/-! ## One pocket -/

theorem Mech.setPocket (h : Mech land s) {p : Fin 128} {r : Pocket} (formed : r.formed)
    (stands : r.standsAt land (s.positionOf p))
    (flight : ∀ m, s.verifier.flight = some m → m.pocket = p → r.measuredFor m)
    (picked : s.head.state.picking = true → p = s.pocketAt 96 → r.state = .verified ∨ r.state = .orphan)
    (still : s.chain.index ≠ .idle → (p = s.pocketAt 88 → r.state ≠ .loaded) ∧ (p = s.pocketAt 96 → r.state ≠ .verified)) :
    Mech land (s.setPocket p r) where
  formed q := by
    rw [State.pocket_setPocket_eq]
    split
    · exact formed
    · exact h.formed q
  stands q := by
    rw [State.pocket_setPocket_eq, State.setPocket_positionOf]
    split
    · next e => rw [e]; exact stands
    · exact h.stands q
  flight m hm := by
    obtain ⟨at88, measured⟩ := h.flight m hm
    refine ⟨at88, ?_⟩
    rw [State.pocket_setPocket_eq]
    split
    · next e => exact flight m hm e
    · exact measured
  picked hp := by
    rw [State.setPocket_pocketAt, State.pocket_setPocket_eq]
    split
    · next e => exact picked hp e.symm
    · exact h.picked hp
  still moving := by
    obtain ⟨idle, off, at88, at96⟩ := h.still moving
    refine ⟨idle, off, ?_, ?_⟩
    · rw [State.setPocket_pocketAt, State.pocket_setPocket_eq]
      split
      · next e => exact (still moving).1 e.symm
      · exact at88
    · rw [State.setPocket_pocketAt, State.pocket_setPocket_eq]
      split
      · next e => exact (still moving).2 e.symm
      · exact at96
  fits := h.fits

/-- A state in which a pocket holds no component that a stroke or a measurement is for. -/
def PocketState.free : PocketState → Bool
  | .fired | .loaded | .verified => false
  | _ => true

theorem Pocket.standsAt_of_free {r : Pocket} (h : r.state.free = true) (q : Fin 128) : r.standsAt land q := by
  unfold Pocket.standsAt
  cases e : r.state <;> simp_all [PocketState.free]

/-- A pocket that no measurement and no pick is for is given a record that holds nothing for them. -/
theorem Mech.setPocket_free (h : Mech land s) {p : Fin 128} {r : Pocket} (formed : r.formed) (free : r.state.free = true)
    (out : r.state = .orphan ∨ (s.positionOf p ≠ 88 ∧ s.positionOf p ≠ 96)
      ∨ ((s.pocket p).state ≠ .loaded ∧ (s.pocket p).state ≠ .verified ∧ (s.pocket p).state ≠ .orphan)) :
    Mech land (s.setPocket p r) := by
  refine h.setPocket formed (Pocket.standsAt_of_free free _) (fun m hm e => ?_) (fun hp e => ?_) fun _ => ⟨fun _ => ?_, fun _ => ?_⟩
  · subst e
    obtain ⟨at88, orphan | ⟨loaded, -⟩⟩ := h.flight m hm
    · rcases out with o | ⟨off, -⟩ | ⟨-, -, o⟩
      · exact .inl o
      · exact absurd at88 off
      · exact absurd orphan o
    · rcases out with o | ⟨off, -⟩ | ⟨o, -⟩
      · exact .inl o
      · exact absurd at88 off
      · exact absurd loaded o
  · subst e
    rcases out with o | ⟨-, off⟩ | ⟨-, v, o⟩
    · exact .inr o
    · exact absurd (s.positionOf_pocketAt 96) off
    · exact ((h.picked hp).elim (absurd · v) (absurd · o))
  · intro e; rw [e] at free; cases free
  · intro e; rw [e] at free; cases free

theorem Pocket.emptied_formed : Pocket.emptied.formed := ⟨rfl, rfl, rfl, rfl⟩

theorem Pocket.orphaned_formed (r : Pocket) {c : PocketCause} (h : c ≠ .verify) : (r.orphaned c).formed := by
  refine ⟨rfl, rfl, ?_⟩
  cases c
  · exact absurd rfl h
  · exact .inl rfl
  · exact .inr (.inl rfl)
  · exact .inr (.inr rfl)

/-- The entry and the station of a pocket that holds a component for an entry. -/
theorem Pocket.formed.holds {r : Pocket} (h : r.formed)
    (holding : r.state = .assigned ∨ r.state = .fired ∨ r.state = .loaded ∨ r.state = .verified) :
    r.entry.isSome = true ∧ r.station.isSome = true := by
  unfold Pocket.formed at h
  rcases holding with e | e | e | e <;> rw [e] at h <;> exact ⟨h.1, h.2.1⟩

theorem Pocket.formed.unjudged {r : Pocket} (h : r.formed) (e : r.state = .assigned ∨ r.state = .fired ∨ r.state = .loaded) :
    r.result = none ∧ r.cause = none := by
  unfold Pocket.formed at h
  rcases e with e | e | e <;> rw [e] at h <;> exact h.2.2

/-! ## The head (R139) -/

theorem Mech.setHead (h : Mech land s) {hd : Head} (e : t.mech = ({ s with head := hd } : State).mech) (fits : hd.fits)
    (picking : hd.state.picking = true → s.head.state.picking = true ∨ s.chain.index = .idle ∧ s.verifiedAtTransfer = true) :
    Mech land t := by
  refine Mech.congr (s := { s with head := hd }) ?_ e
  refine ⟨h.formed, h.stands, h.flight, fun hp => ?_, fun moving => ?_, fits⟩
  · rcases picking hp with old | ⟨-, verified⟩
    · exact h.picked old
    · exact .inl (of_decide_eq_true verified)
  · obtain ⟨idle, off, rest⟩ := h.still moving
    refine ⟨idle, ?_, rest⟩
    rw [Bool.eq_false_iff]
    intro hp
    rcases picking hp with old | ⟨idle, -⟩
    · rw [off] at old; cases old
    · exact absurd idle moving

theorem Head.fits.not_clinch {h : Head} (fits : h.fits) (st : h.state ≠ .clinch) : ∀ d, h.clinch ≠ .stroking d :=
  fun d e => st (fits.2.2.mpr ⟨d, e⟩)

/-- A head outside CLINCH passes to another state outside CLINCH. -/
theorem Head.fits.move {h k : Head} (fits : h.fits) (old : h.state ≠ .clinch) (new : k.state ≠ .clinch)
    (clinch : ∀ d, k.clinch = .stroking d → h.clinch = .stroking d)
    (hold : k.held.isSome = true → k.unowned = false ∧ k.state.mayHold = true)
    (unowned : k.unowned = true → k.state.mayHoldUnowned = true) : k.fits :=
  ⟨hold, unowned, fun e => absurd e new, fun ⟨d, e⟩ => absurd (clinch d e) (fits.not_clinch old d)⟩

/-- A head in a state that holds nothing is empty. -/
theorem Head.fits.empty {h : Head} (fits : h.fits) (hold : h.state.mayHold = false) (unowned : h.state.mayHoldUnowned = false) :
    h.held = none ∧ h.unowned = false := by
  constructor
  · cases e : h.held with
    | none => rfl
    | some d =>
      have := (fits.1 (by rw [e]; rfl)).2
      rw [hold] at this
      cases this
  · rw [Bool.eq_false_iff]
    intro e
    rw [fits.2.1 e] at unowned
    cases unowned

/-- An empty head passes to any state outside CLINCH. -/
theorem Head.fits.pass {h k : Head} (fits : h.fits) (old : h.state ≠ .clinch) (empty : h.held = none ∧ h.unowned = false)
    (held : k.held = h.held) (unowned : k.unowned = h.unowned) (new : k.state ≠ .clinch)
    (clinch : ∀ d, k.clinch = .stroking d → h.clinch = .stroking d) : k.fits :=
  fits.move old new clinch (fun e => by rw [held, empty.1] at e; cases e) fun e => by rw [unowned, empty.2] at e; cases e

end

end Sys2Proof.Machine

/-! PROOFS. The operations keep the form of the pockets, the places of the strokes and what the head holds. -/

namespace Sys2Proof.Machine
━━━━━━
### What to produce
Everything above from the line containing "exact .inr (.inl rfl)" down to the line containing "another state outside CLINCH. -/" is to be transcribed exactly, with both of those lines included and nothing else added.

### Output below
  · exact .inr (.inl rfl)
  · exact .inr (.inr rfl)

/-- The entry and the station of a pocket that holds a component for an entry. -/
theorem Pocket.formed.holds {r : Pocket} (h : r.formed)
    (holding : r.state = .assigned ∨ r.state = .fired ∨ r.state = .loaded ∨ r.state = .verified) :
    r.entry.isSome = true ∧ r.station.isSome = true := by
  unfold Pocket.formed at h
  rcases holding with e | e | e | e <;> rw [e] at h <;> exact ⟨h.1, h.2.1⟩

theorem Pocket.formed.unjudged {r : Pocket} (h : r.formed) (e : r.state = .assigned ∨ r.state = .fired ∨ r.state = .loaded) :
    r.result = none ∧ r.cause = none := by
  unfold Pocket.formed at h
  rcases e with e | e | e <;> rw [e] at h <;> exact h.2.2

/-! ## The head (R139) -/

theorem Mech.setHead (h : Mech land s) {hd : Head} (e : t.mech = ({ s with head := hd } : State).mech) (fits : hd.fits)
    (picking : hd.state.picking = true → s.head.state.picking = true ∨ s.chain.index = .idle ∧ s.verifiedAtTransfer = true) :
    Mech land t := by
  refine Mech.congr (s := { s with head := hd }) ?_ e
  refine ⟨h.formed, h.stands, h.flight, fun hp => ?_, fun moving => ?_, fits⟩
  · rcases picking hp with old | ⟨-, verified⟩
    · exact h.picked old
    · exact .inl (of_decide_eq_true verified)
  · obtain ⟨idle, off, rest⟩ := h.still moving
    refine ⟨idle, ?_, rest⟩
    rw [Bool.eq_false_iff]
    intro hp
    rcases picking hp with old | ⟨idle, -⟩
    · rw [off] at old; cases old
    · exact absurd idle moving

theorem Head.fits.not_clinch {h : Head} (fits : h.fits) (st : h.state ≠ .clinch) : ∀ d, h.clinch ≠ .stroking d :=
  fun d e => st (fits.2.2.mpr ⟨d, e⟩)

/-- A head outside CLINCH passes to another state outside CLINCH. -/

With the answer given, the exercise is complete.